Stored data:
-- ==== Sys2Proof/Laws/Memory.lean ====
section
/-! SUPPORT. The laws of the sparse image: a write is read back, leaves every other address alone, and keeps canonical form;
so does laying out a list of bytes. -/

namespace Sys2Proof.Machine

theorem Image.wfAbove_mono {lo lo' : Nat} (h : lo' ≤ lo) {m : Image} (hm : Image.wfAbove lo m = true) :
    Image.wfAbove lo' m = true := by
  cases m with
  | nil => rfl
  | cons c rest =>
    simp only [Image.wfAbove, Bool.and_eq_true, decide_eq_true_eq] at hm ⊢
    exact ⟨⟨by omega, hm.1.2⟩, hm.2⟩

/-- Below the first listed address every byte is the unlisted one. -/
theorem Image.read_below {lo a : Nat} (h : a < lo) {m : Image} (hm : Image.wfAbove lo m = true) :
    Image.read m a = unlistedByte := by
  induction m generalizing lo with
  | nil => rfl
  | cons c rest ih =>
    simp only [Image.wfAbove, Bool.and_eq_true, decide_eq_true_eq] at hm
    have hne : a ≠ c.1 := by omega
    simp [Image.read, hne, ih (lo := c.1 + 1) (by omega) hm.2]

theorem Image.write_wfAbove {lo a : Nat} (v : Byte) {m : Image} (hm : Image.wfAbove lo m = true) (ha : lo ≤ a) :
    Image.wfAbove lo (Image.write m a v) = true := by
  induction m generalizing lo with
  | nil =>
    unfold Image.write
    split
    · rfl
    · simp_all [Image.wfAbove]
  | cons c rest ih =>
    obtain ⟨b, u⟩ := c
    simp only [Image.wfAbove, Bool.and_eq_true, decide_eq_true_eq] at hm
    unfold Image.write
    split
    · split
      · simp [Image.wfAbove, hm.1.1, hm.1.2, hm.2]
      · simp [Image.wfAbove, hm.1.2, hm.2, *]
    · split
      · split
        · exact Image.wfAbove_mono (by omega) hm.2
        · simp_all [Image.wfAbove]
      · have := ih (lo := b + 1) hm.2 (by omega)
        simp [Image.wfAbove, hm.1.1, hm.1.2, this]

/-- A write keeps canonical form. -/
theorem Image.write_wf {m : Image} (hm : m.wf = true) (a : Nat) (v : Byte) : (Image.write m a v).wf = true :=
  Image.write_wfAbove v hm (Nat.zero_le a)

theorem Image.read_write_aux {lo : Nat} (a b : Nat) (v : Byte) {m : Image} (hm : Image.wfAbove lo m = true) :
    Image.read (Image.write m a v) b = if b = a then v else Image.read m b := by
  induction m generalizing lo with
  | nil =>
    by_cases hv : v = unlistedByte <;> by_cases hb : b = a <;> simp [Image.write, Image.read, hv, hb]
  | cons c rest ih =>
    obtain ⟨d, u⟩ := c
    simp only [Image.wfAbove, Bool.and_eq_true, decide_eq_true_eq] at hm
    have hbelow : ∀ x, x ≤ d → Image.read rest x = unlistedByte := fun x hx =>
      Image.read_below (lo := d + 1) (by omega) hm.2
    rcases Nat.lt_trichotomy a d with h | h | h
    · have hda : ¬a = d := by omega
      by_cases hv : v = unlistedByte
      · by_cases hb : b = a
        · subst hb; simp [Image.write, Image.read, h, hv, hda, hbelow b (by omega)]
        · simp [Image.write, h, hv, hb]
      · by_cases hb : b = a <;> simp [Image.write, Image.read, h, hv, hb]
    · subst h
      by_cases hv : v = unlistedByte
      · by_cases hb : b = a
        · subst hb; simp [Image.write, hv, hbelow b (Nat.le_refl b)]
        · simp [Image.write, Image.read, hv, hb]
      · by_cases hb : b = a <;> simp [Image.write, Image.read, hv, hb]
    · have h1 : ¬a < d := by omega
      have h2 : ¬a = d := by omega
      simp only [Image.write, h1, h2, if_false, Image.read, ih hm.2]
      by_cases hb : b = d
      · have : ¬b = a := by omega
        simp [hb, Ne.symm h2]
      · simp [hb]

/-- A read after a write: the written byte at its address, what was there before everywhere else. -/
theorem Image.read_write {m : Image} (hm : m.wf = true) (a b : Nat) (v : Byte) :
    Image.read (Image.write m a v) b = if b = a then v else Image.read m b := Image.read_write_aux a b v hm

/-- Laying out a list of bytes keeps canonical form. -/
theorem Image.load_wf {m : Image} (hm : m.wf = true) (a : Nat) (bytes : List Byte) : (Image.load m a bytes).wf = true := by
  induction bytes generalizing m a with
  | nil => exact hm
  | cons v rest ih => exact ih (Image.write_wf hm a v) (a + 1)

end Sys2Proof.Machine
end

==

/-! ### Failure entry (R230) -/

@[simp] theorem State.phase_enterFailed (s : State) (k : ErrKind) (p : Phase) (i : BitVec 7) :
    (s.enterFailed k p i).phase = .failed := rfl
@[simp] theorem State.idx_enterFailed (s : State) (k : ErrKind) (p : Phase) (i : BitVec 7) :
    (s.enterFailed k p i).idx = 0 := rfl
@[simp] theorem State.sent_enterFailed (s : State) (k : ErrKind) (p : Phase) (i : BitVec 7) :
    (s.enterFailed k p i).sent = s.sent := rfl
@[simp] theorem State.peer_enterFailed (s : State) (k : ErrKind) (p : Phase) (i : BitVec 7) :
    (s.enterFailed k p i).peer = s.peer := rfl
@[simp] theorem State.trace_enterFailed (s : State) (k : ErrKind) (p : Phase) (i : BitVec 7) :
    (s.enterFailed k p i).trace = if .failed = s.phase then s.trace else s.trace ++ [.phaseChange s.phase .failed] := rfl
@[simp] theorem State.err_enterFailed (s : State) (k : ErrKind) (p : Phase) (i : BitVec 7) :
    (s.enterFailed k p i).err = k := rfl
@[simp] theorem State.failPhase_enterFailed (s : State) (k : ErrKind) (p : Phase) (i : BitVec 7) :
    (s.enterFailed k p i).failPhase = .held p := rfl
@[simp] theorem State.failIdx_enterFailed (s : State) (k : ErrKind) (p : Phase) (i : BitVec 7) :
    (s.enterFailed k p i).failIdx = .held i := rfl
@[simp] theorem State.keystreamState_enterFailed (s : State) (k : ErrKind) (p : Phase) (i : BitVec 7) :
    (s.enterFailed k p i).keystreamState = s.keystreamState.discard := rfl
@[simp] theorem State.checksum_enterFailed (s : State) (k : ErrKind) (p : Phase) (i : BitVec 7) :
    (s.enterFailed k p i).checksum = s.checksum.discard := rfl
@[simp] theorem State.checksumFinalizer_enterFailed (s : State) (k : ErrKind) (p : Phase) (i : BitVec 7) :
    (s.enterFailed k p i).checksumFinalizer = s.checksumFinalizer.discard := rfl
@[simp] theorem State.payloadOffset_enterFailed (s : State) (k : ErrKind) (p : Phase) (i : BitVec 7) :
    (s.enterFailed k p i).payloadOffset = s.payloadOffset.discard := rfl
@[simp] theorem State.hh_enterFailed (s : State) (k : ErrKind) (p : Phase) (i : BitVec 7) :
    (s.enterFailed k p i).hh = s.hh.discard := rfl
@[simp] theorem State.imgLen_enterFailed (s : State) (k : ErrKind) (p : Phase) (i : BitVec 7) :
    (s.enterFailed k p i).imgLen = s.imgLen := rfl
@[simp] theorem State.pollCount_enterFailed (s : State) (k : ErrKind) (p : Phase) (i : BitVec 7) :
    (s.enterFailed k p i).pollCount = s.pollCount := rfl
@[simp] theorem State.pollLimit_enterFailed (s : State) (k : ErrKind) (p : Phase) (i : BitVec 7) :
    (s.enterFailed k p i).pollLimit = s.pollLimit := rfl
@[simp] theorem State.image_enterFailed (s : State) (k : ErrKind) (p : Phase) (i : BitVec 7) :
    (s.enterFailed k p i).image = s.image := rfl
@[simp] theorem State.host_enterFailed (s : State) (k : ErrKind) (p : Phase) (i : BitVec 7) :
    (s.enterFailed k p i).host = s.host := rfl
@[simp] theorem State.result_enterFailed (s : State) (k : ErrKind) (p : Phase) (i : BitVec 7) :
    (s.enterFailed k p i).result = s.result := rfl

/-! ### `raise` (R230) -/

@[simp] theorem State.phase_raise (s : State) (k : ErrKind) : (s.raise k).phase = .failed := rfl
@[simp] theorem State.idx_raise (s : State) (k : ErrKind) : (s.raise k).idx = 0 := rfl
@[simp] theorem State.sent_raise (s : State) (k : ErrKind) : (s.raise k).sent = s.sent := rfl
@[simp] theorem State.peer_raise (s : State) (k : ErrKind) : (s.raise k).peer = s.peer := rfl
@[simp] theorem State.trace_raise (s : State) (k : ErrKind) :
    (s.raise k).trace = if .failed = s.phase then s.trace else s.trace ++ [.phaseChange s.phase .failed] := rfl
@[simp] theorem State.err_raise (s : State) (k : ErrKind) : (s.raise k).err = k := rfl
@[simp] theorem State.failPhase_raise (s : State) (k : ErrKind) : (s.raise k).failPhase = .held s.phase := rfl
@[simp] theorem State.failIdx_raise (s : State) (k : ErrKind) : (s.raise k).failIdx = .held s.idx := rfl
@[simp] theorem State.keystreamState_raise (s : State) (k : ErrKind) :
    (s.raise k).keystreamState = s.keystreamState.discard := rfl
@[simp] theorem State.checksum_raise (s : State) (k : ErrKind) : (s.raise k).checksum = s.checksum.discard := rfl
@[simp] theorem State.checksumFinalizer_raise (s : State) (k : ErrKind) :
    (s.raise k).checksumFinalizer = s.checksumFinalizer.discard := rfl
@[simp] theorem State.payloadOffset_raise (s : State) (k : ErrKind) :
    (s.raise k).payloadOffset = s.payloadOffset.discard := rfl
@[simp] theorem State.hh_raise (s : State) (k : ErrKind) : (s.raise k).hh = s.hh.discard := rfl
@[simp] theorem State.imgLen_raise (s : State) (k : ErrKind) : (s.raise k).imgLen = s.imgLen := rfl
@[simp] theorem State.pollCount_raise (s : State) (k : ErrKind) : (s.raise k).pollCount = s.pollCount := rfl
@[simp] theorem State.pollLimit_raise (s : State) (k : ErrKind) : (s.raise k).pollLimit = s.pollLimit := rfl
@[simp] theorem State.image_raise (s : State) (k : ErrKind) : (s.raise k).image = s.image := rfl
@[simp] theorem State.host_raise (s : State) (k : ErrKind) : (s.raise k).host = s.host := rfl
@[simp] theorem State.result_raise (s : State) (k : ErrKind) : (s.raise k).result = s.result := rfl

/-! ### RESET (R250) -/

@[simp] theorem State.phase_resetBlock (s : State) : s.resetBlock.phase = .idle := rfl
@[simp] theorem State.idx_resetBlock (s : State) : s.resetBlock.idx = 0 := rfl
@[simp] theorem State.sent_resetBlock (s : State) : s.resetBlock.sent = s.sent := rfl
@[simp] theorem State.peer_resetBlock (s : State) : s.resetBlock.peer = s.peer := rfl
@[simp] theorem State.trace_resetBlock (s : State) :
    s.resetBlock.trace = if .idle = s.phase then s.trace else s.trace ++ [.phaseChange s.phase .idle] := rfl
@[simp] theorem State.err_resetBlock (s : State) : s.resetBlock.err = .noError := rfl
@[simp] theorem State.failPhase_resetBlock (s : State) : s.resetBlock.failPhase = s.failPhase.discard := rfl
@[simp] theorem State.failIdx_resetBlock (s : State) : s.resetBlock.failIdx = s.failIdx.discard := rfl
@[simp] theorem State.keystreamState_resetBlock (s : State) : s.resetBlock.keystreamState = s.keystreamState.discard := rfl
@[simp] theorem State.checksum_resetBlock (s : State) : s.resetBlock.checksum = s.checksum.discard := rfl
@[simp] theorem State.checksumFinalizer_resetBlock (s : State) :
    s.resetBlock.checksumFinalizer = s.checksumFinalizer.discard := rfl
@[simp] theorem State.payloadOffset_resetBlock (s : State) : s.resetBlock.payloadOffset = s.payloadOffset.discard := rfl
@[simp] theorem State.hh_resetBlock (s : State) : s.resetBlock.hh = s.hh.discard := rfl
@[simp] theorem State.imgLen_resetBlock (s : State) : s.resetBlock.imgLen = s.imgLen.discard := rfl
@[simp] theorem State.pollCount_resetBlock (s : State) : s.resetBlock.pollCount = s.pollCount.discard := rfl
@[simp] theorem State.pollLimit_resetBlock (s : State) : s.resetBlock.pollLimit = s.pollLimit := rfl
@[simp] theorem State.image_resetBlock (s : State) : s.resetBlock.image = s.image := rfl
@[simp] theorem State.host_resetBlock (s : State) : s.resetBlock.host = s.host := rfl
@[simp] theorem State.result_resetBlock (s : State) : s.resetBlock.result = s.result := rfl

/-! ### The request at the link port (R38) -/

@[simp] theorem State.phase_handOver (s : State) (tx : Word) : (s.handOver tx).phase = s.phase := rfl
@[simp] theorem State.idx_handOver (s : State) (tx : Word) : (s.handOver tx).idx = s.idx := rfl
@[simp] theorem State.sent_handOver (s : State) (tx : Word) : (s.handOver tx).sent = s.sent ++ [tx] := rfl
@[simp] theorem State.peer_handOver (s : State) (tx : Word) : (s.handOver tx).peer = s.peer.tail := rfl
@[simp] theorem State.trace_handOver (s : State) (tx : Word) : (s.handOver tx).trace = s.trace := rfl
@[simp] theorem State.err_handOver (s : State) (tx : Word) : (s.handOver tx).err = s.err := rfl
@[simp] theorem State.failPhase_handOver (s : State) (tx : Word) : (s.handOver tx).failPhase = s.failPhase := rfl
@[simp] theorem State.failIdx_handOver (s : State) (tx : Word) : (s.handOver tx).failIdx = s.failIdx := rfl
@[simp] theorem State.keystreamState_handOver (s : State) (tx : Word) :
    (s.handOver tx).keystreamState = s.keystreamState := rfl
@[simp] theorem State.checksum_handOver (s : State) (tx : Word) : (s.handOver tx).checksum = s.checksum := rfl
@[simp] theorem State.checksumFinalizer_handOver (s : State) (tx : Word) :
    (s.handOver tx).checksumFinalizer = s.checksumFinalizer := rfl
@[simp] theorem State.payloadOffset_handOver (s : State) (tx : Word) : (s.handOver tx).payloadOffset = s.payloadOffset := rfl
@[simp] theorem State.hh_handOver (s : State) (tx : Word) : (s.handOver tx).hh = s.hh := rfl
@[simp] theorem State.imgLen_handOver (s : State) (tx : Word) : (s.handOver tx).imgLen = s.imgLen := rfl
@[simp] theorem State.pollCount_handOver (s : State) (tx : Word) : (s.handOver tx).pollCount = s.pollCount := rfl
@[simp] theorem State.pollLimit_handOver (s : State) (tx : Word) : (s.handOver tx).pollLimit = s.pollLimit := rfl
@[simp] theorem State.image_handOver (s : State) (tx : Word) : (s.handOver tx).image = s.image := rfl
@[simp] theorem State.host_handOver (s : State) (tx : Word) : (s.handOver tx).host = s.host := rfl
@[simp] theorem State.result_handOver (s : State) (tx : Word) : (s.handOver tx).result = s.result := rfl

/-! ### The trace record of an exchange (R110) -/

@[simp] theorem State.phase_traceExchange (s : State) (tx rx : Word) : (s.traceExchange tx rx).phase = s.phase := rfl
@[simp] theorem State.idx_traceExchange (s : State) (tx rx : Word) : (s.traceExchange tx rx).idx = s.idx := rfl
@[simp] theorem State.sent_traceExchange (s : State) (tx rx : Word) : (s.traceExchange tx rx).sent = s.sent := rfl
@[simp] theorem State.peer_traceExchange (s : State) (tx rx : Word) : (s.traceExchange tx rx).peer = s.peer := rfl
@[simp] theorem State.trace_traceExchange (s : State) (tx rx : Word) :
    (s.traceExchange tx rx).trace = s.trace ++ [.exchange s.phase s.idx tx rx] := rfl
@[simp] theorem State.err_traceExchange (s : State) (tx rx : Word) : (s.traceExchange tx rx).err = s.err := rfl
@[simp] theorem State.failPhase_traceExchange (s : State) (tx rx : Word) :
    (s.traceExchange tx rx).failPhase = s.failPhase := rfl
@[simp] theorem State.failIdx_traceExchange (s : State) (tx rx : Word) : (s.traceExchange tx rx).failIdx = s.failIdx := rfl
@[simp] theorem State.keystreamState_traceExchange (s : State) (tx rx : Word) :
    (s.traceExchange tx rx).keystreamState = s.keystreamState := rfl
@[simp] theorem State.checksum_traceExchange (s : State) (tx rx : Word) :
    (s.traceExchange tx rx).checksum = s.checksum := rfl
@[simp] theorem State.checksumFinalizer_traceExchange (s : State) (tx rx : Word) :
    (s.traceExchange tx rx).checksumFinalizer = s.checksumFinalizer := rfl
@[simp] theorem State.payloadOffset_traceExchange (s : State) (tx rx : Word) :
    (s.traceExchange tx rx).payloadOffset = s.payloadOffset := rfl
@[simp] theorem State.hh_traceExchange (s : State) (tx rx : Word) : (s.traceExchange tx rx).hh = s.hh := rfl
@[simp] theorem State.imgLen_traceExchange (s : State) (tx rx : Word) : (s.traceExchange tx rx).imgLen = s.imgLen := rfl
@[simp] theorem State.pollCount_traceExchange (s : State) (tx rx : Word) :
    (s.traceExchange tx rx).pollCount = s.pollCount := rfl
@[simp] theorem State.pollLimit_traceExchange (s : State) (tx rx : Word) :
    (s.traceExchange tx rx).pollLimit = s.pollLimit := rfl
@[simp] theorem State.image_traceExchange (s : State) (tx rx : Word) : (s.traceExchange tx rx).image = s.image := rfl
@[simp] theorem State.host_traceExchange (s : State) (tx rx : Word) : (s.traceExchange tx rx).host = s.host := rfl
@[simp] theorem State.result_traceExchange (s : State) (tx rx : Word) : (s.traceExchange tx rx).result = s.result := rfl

* [Task to complete]: How many lines in the data contain the string "bytes"? Respond with the number only.

* [Your response]: 4